Showing posts with label communication. Show all posts
Showing posts with label communication. Show all posts

Wednesday, October 14, 2015

Overheard at the Gym

gym employee: "Hi, how are you?"

gym patron, through gritted teeth: "I'm here."

A woman after my own heart!

Saturday, October 10, 2015

The Trouble With Empathy

Over at Queer Romance Month I saw this video about empathy:

https://www.youtube.com/watch?t=173&v=1Evwgu369Jw

It's thoughtful and funny, well worth a watch. But for me, it kind of scratches the surface of what empathy actually is: it's more about offering an empathic response. You see it a tiny bit -- the bear gets a cloud over her head -- but you don't really see the bear taking on the fox's feelings with her.

I've always had problems with empathy, and I still do. When my son tells me about something wrong, my instinct is often to distance, to argue, to try to convince him that no, it's not really wrong, or we can easily fix it. And why?

Because empathy HURTS. It's not just saying the right things instead of the wrong ones. It's really feeling. And taking on the depths of my son's pain is agonizing.

I see this in my son too. When he sees me in pain, he's in pain for me. Anything that goes a little wrong for me hurts him. It's a hard way to live. Luckily I'm a grown up and can usually brings things down: "It's okay, it's just a little scratch, happens all the time." But that doesn't work when it's his pain.

Friday, August 14, 2015

Accessible

My mom always speaks admiringly of how well my son expresses his feelings.  I always had tremendous difficulty talking about what was going on with me; she's told me that once during a very bad time she broke her own strict rules about privacy to read my diary but it was no help at all.
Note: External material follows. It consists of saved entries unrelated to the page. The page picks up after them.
/-- R43, R44, R41: set-keypad, the random input and clear-redraw change their own field alone. -/
def Obligations.HostInputsChangeTheirOwnFieldAlone : Prop :=
  ∀ (keys : Word) (b : Byte) (s : State),
    ((hostDo (.setKeypad keys) s).keysIn = keys ∧ SameExceptList [.keysIn] s (hostDo (.setKeypad keys) s)) ∧
      ((hostDo (.setRandom b) s).rndIn = b ∧ SameExceptList [.rndIn] s (hostDo (.setRandom b) s)) ∧
      ((hostDo .clearRedraw s).rd = false ∧ SameExceptList [.rd] s (hostDo .clearRedraw s))

/-- R220, R221, R32 (for EVERY font; assumption 4 for the default bytes): the state after construction, field by field; the
font at 0..79 and 0 above it; with the default font it is the reset state. -/
def Obligations.ConstructionGivesTheResetState : Prop :=
  (∀ font : Vector Byte 80,
    (∀ r, (construct font).readV r = 0) ∧ (construct font).pc = 512 ∧ (construct font).i = 0 ∧
      (∀ k : Fin 16, (construct font).stack[k.val] = 0) ∧ (construct font).sp = 0 ∧ (construct font).dt = 0 ∧
      (construct font).st = 0 ∧ (∀ (a : Nat) (h : a < 80), Memory.read (construct font).mem a = font[a]) ∧
      (∀ a, 80 ≤ a → Memory.read (construct font).mem a = 0) ∧
      (∀ (x : Fin 64) (y : Fin 32), (construct font).fb.pixel x y = false) ∧ (construct font).keysIn = 0 ∧
      (construct font).kprev = 0 ∧ (construct font).wait = .running ∧ (construct font).rd = true ∧
      (construct font).beep = false ∧ (construct font).fault = none) ∧
    (∀ font : Vector Byte 80, font.toList = fontDefault → construct font = State.reset)

/-- R222, R76 (decision D5: 0x0000 is illegal): the engine stepped right after construction, with no image, raises `UnknownOpcode(0x0000)` at 512. -/
def Obligations.FirstStepWithoutAnImageFaults : Prop :=
  ∀ font : Vector Byte 80, (hostRun [.step] (construct font)).fault = some ⟨.unknownOpcode, 0x200, some 0x0000, 0⟩
end

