-- ==== Sys2Proof/Laws/Display.lean ====
section
/-! SUPPORT. The framebuffer pixel by pixel: what one sprite row covers, what a draw does to a pixel, when it collides. -/

namespace Sys2Proof.Machine

/-- Column `px` of a drawn sprite byte (R172): bit `7 − c` at column `x0 + c`, nothing elsewhere. -/
theorem spriteRow_pixel (b : Byte) (x0 px : Nat) (h : px < 64) :
    (spriteRow b x0).getMsbD px = (decide (x0 ≤ px) && decide (px < x0 + 8) && b.getLsbD (7 - (px - x0))) := by
  simp only [spriteRow, BitVec.getMsbD_ushiftRight, BitVec.getMsbD_shiftLeft, BitVec.getMsbD_setWidth]
  by_cases h1 : px < x0
  · simp [h1, show ¬ x0 ≤ px by omega]
  · have h2 : x0 ≤ px := by omega
    by_cases h3 : px < x0 + 8
    · rw [show px - x0 + 56 + 8 - 64 = px - x0 by omega]
      simp [h, h1, h2, h3, BitVec.getMsbD, show px - x0 < 8 by omega, show 56 ≤ px - x0 + 56 by omega]
    · simp [h3, BitVec.getMsbD]
      omega

/-- A pixel after a draw: XORed with the sprite's mask. -/
theorem xorSprite_pixel (fb : Framebuffer) (rows : List Byte) (x0 y0 px py : Nat) (hy : py < 32) :
    (fb.xorSprite rows x0 y0).pixel px py = (fb.pixel px py ^^ (spriteMask rows x0 y0 py).getMsbD px) := by
  simp [Framebuffer.pixel, Framebuffer.xorSprite, hy]

/-- The mask covers a pixel when some row and column of the sprite land on it with a 1 bit (R172). -/
theorem spriteMask_pixel (rows : List Byte) (x0 y0 px py : Nat) (hx : px < 64) :
    (spriteMask rows x0 y0 py).getMsbD px = true ↔
      ∃ r c b, rows[r]? = some b ∧ c < 8 ∧ px = x0 + c ∧ py = y0 + r ∧ b.getLsbD (7 - c) = true := by
  unfold spriteMask
  split
  · next hy =>
    cases hb : rows[py - y0]? with
    | none =>
      simp only [BitVec.ofNat_eq_ofNat, BitVec.getMsbD_zero, Bool.false_eq_true, false_iff]
      rintro ⟨r, c, b, h1, -, -, h2, -⟩
      rw [show py - y0 = r by omega, h1] at hb
      cases hb
    | some b =>
      simp only [spriteRow_pixel _ _ _ hx, Bool.and_eq_true, decide_eq_true_eq]
      constructor
      · rintro ⟨⟨h1, h2⟩, h3⟩
        exact ⟨py - y0, px - x0, b, hb, by omega, by omega, by omega, h3⟩
      · rintro ⟨r, c, b', h1, h2, rfl, h4, h5⟩
        rw [show py - y0 = r by omega, h1] at hb
        cases hb
        exact ⟨⟨by omega, by omega⟩, by rwa [show x0 + c - x0 = c by omega]⟩
  · next hy =>
    simp only [BitVec.ofNat_eq_ofNat, BitVec.getMsbD_zero, Bool.false_eq_true, false_iff]
    rintro ⟨r, c, b, -, -, -, h2, -⟩
    omega

/-- The mask of the sprite read at I covers the pixels of `State.covers` (R172). -/
theorem spriteMask_covers (s : State) (x0 y0 n px py : Nat) (hx : px < 64) :
    (spriteMask (Memory.loadAll s.mem s.dataAddr n) x0 y0 py).getMsbD px = true ↔ s.covers x0 y0 n px py := by
  rw [spriteMask_pixel _ _ _ _ _ hx]
  simp only [State.covers, Memory.getElem?_loadAll]
  constructor
  · rintro ⟨r, c, b, h1, h2⟩
    split at h1
    · cases h1; exact ⟨r, c, ‹_›, h2⟩
    · cases h1
  · rintro ⟨r, c, h1, h2⟩
    exact ⟨r, c, _, by simp [h1], h2⟩

/-- A word is not 0 when one of its bits is 1. -/
theorem ne_zero_iff_getMsbD (a : BitVec 64) : a ≠ 0 ↔ ∃ k < 64, a.getMsbD k = true := by
  constructor
  · intro h
    by_contra hn
    refine h (BitVec.eq_of_getMsbD_eq fun k hk => ?_)
    simp only [not_exists, not_and, Bool.not_eq_true] at hn
    simp [hn k hk]
  · rintro ⟨k, -, hk⟩ rfl
    simp at hk

/-- A draw collides when some on-screen pixel holds 1 and is covered (R173). -/
theorem collides_iff (fb : Framebuffer) (rows : List Byte) (x0 y0 : Nat) :
    fb.collides rows x0 y0 = true ↔
      ∃ (px : Fin 64) (py : Fin 32), fb.pixel px py = true ∧ (spriteMask rows x0 y0 py).getMsbD px = true := by
  simp only [Framebuffer.collides, List.any_eq_true, List.mem_finRange, true_and, bne_iff_ne, ne_zero_iff_getMsbD,
    BitVec.getMsbD_and, Bool.and_eq_true]
  constructor
  · rintro ⟨y, k, hk, h1, h2⟩
    exact ⟨⟨k, hk⟩, y, by simpa [Framebuffer.pixel] using h1, h2⟩
  · rintro ⟨x, y, h1, h2⟩
    exact ⟨y, x.val, x.isLt, by simpa [Framebuffer.pixel] using h1, h2⟩

/-- Framebuffers with the same 2048 pixels are the same. -/
theorem framebuffer_ext {a b : Framebuffer} (h : ∀ (x : Fin 64) (y : Fin 32), a.pixel x y = b.pixel x y) : a = b := by
  refine Vector.ext fun y hy => BitVec.eq_of_getMsbD_eq fun x hx => ?_
  simpa [Framebuffer.pixel, hy] using h ⟨x, hx⟩ ⟨y, hy⟩

end Sys2Proof.Machine
end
I didn't even write about my feelings. Possibly I didn't even understand them myself.

Son has always been encouraged to understand and express himself, with additional expert guidance since he was 3. Today I noticed an unexpected benefit of this: when you have words to understand your own feelings, it's much easier for someone else to explain their feelings to you.  Telling him "please be quiet because your dad is stressed" brought out frustration and stomping. Reminding him that noise is one of the worst things when he's feeling stressed brought peace and a loving apology.

He absolutely has empathy, no question of it. As with so many issues regarding disabilities, it's just a matter of the right access.